Others of the council were unconvinced by the case for war. Sandanis, the commander of the army, was the leader of this faction. An old man now, with the loose-skinned and weary features of a soldier who had spent a lifetime fighting enemies abroad and politicians at home, he had led the army even in the days of Croesus’s father. Repeatedly and forcefully, he argued that Lydia had grown strong through trade and good governance; why risk it all on war with the East? What did events so far away have to do with the Lydian empire?
It was only after the discussion had continued for some time, growing increasingly heated, that the men around the table realized that the king had yet to speak.
One by one, they fell silent and turned to face their ruler. ‘Forgive us,’ said one of the young noblemen. ‘We have spoken at great length, and not waited to hear you, as we should have done.’ He coughed apologetically. ‘What, may we ask, do you think?’
What did he think? Croesus almost laughed. How could so grave a decision be made on the basis of doubt and suspicion, but nothing more? He could feel the excitement around the table at the thought of war, but he found himself unmoved by it.
It mattered little to him who ruled over the lands to the east – Astyages had been his brother king in name only. Given a little more time, another year or so, he believed he would find the right way to use his wealth.
And yet, for all this, when he came to speak, he could not find the words for peace. ‘I thank you all for your counsel,’ he said. ‘What an embarrassment of riches you have given me; enough to put those of my treasuries to shame!’ Laughter broke out around the table. ‘I have no hunger for war,’ Croesus continued, the words coming easily now, ‘but will the Persian be satisfied with his new-won kingdom? I think not.’ He looked across at Sandanis. ‘Do not worry,’ Croesus said. ‘I will not be rash. We shall consult with the oracles, and with our allies. I have detained you all too long from your own affairs.’ He gestured towards the door. ‘You may leave.’

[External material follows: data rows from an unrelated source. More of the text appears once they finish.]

/-- (1) Admission. A legal record without sequences, chart and waypoint list becomes the newest step, numbered next, its saves
running; a record that fails its first check ends with `0x2102` and faults its context; a general record that passes every check
is the state its checks and their application leave. (2) KV records and NOP at the front of a context's records complete in ring
order with a status of their own: OPEN of a free slot makes it Open and empty, with its fall-back bit clear, and reads that bit's
byte before it writes anything; FORK and CANCEL as their operation leaves the pool; an illegal operation ends with `0x2042`. Rests
on R222, R377, R385, R546. -/
def Obligations.RecordsAreAdmitted : Prop :=
  (∀ (s : State) (c : CtxId) (x : Ctx) (i : Nat) (ws : List Word) (home : Nat × Nat),
    FMap.sorted s.ctxs = true → s.nextRecord c.toNat = some (x, i, ws) → x.home = some home →
    let s1 := (s.tookRecord c.toNat).onCtx c.toNat fun x =>
      { x with nextStep := x.nextStep + 1, steps := x.steps ++ [newStep x.nextStep i ws (s.resolved x ws)] }
    (recOk ws = true → s.sequences ≤ 8192 → recSeqs ws = 0 → recChart ws = 0xFF → recFallback ws = 0 →
      bits (s.treg home.1 (0x900 + 8 * home.2)) 0 48 = 0 → ∃ r y p, exec (.stepAdmission c) s = .next r ∧ r.ctx? c.toNat = some y ∧
        y.steps.length = x.steps.length + 1 ∧ y.steps.getLast? = some p ∧ p.stepno = x.nextStep ∧ p.index = i ∧ p.words = ws ∧
        p.phase = .saving ∧ p.wp.limit = 2 ∧ p.wp.saves = [] ∧ p.wp.counters = s.takeCounters c.toNat ∧ p.seqs = [] ∧
        p.chart = none ∧ p.codeStart = none ∧ p.tally = Tally.start ∧ p.watch.fallback = false ∧ y.nextStep = x.nextStep + 1 ∧ y.ring.waiting = x.ring.waiting.drop 1 ∧ r.mem = s.mem) ∧
    (recType ws = 1 → recOk ws = false → x.steps = [] → ∃ r y p, exec (.stepAdmission c) s = .next r ∧ r.ctx? c.toNat = some y ∧
        y.st = .faulted ∧ y.faultStatus = 0x2102 ∧ y.steps.getLast? = some p ∧ p.tally.status = 0x2102 ∧ p.phase = .complete) ∧
    (∀ s2 a s3, recType ws = 1 → s1.admitChecks c.toNat x home ws = (s2, .ok a) →
      s2.applyAdmission c.toNat x x.nextStep ws a = (s3, .ok ()) → exec (.stepAdmission c) s = .next s3)) ∧
  (∀ (s : State) (c : CtxId) (x : Ctx) (i : Nat) (ws : List Word) (p : Pool), s.nextRecord c.toNat = some (x, i, ws) →
    x.cr.pool = some p →
    let s1 := s.tookRecord c.toNat
    let done := fun (s' : State) (st : Status) => s'.putCompletion c.toNat i
      (completionWords (recType ws) st 0 0 0 i 0 0 s'.chron 0 0 0xFFFFFFFF#32 0) (recIrq ws)
    (∀ s2 s3 s4 s5 e v, recType ws = 2 → kvOp ws = 1 → kvLegal p ws = true → s1.kvEntry c.toNat p (kvTarget ws) = (s2, .ok e) →
      kvState e = 0 → s2.devGet c.toNat (s2.fallbackAt c.toNat (kvTarget ws)) 1 = (s3, .ok v) →
      s3.devPut c.toNat (p.entryAt (kvTarget ws)) 8 (2 ^ 62) = (s4, .ok ()) →
      s4.putFallback c.toNat false (kvTarget ws) v = (s5, .ok ()) → exec (.kvOpen c) s = .next (done s5 0)) ∧
    (∀ s2 s3 e st, recType ws = 2 → kvOp ws = 1 → kvLegal p ws = true → s1.kvEntry c.toNat p (kvTarget ws) = (s2, .ok e) →
      kvState e = 0 → s2.devGet c.toNat (s2.fallbackAt c.toNat (kvTarget ws)) 1 = (s3, .error st) →
      exec (.kvOpen c) s = .next (done s3 st)) ∧
    (∀ s2, recType ws = 2 → kvOp ws = 2 → kvLegal p ws = true →
      s1.kvForkSlot c.toNat p (kvSource ws) (kvTarget ws) (kvP ws) = (s2, .ok ()) → exec (.kvFork c) s = .next (done s2 0)) ∧
    (∀ s2 s3 e, recType ws = 2 → kvOp ws = 3 → kvLegal p ws = true → s1.kvEntry c.toNat p (kvTarget ws) = (s2, .ok e) → kvState e = 2 →
      s2.devPut c.toNat (p.entryAt (kvTarget ws)) 8 (2 ^ 63 + 2 ^ 61 + kvPages e * 2 ^ 24 + kvLength e) = (s3, .ok ()) →
      exec (.kvCancel c) s = .next (done s3 0)) ∧
    (∀ s2, recType ws = 2 → kvOp ws = 3 → kvLegal p ws = true → s1.kvCancelSlot c.toNat p (kvTarget ws) = (s2, .ok ()) →
      exec (.kvCancel c) s = .next (done s2 0)) ∧
    (recType ws = 2 → kvOp ws ≠ 2 → kvOp ws ≠ 3 → kvLegal p ws = false → exec (.kvOpen c) s = .next (done s1 0x2042)) ∧
    (recType ws = 3 → exec (.nop c) s = .next (done s1 0)))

The king drummed his fingers on the marble table, smiling and nodding as each of the noblemen departed the council chamber. He sat in silence for a time after they had gone. He turned to Isocrates.
‘Your thoughts?’ Croesus said.
‘Of war with Persia?’
Croesus shook his head, and nodded at the empty chairs. ‘Of them.’
Isocrates shrugged. ‘Divided. They will follow where you lead.’
‘Yes. Or where the Gods lead.’
‘That is true, master.’
‘We must have a prophecy to guide us. To which of the oracles should we turn? Abae?’
‘The prophet at Abae is a stubborn old man, master. He doesn’t like foreigners. If you were a Hellene, I might recommend it, but as a Lydian . . .’
‘Ah. That is unfortunate. You know much of these matters?’
‘I rely on the opinions of men who are wiser than I, master.’
‘Well, what do these wiser men have to say of Dodona?’
‘I have yet to hear him give a favourable word for war. He lost both his sons in battle many years ago.’ Isocrates hesitated for a moment. ‘He would give you a prophecy to prevent a war, not to begin one.’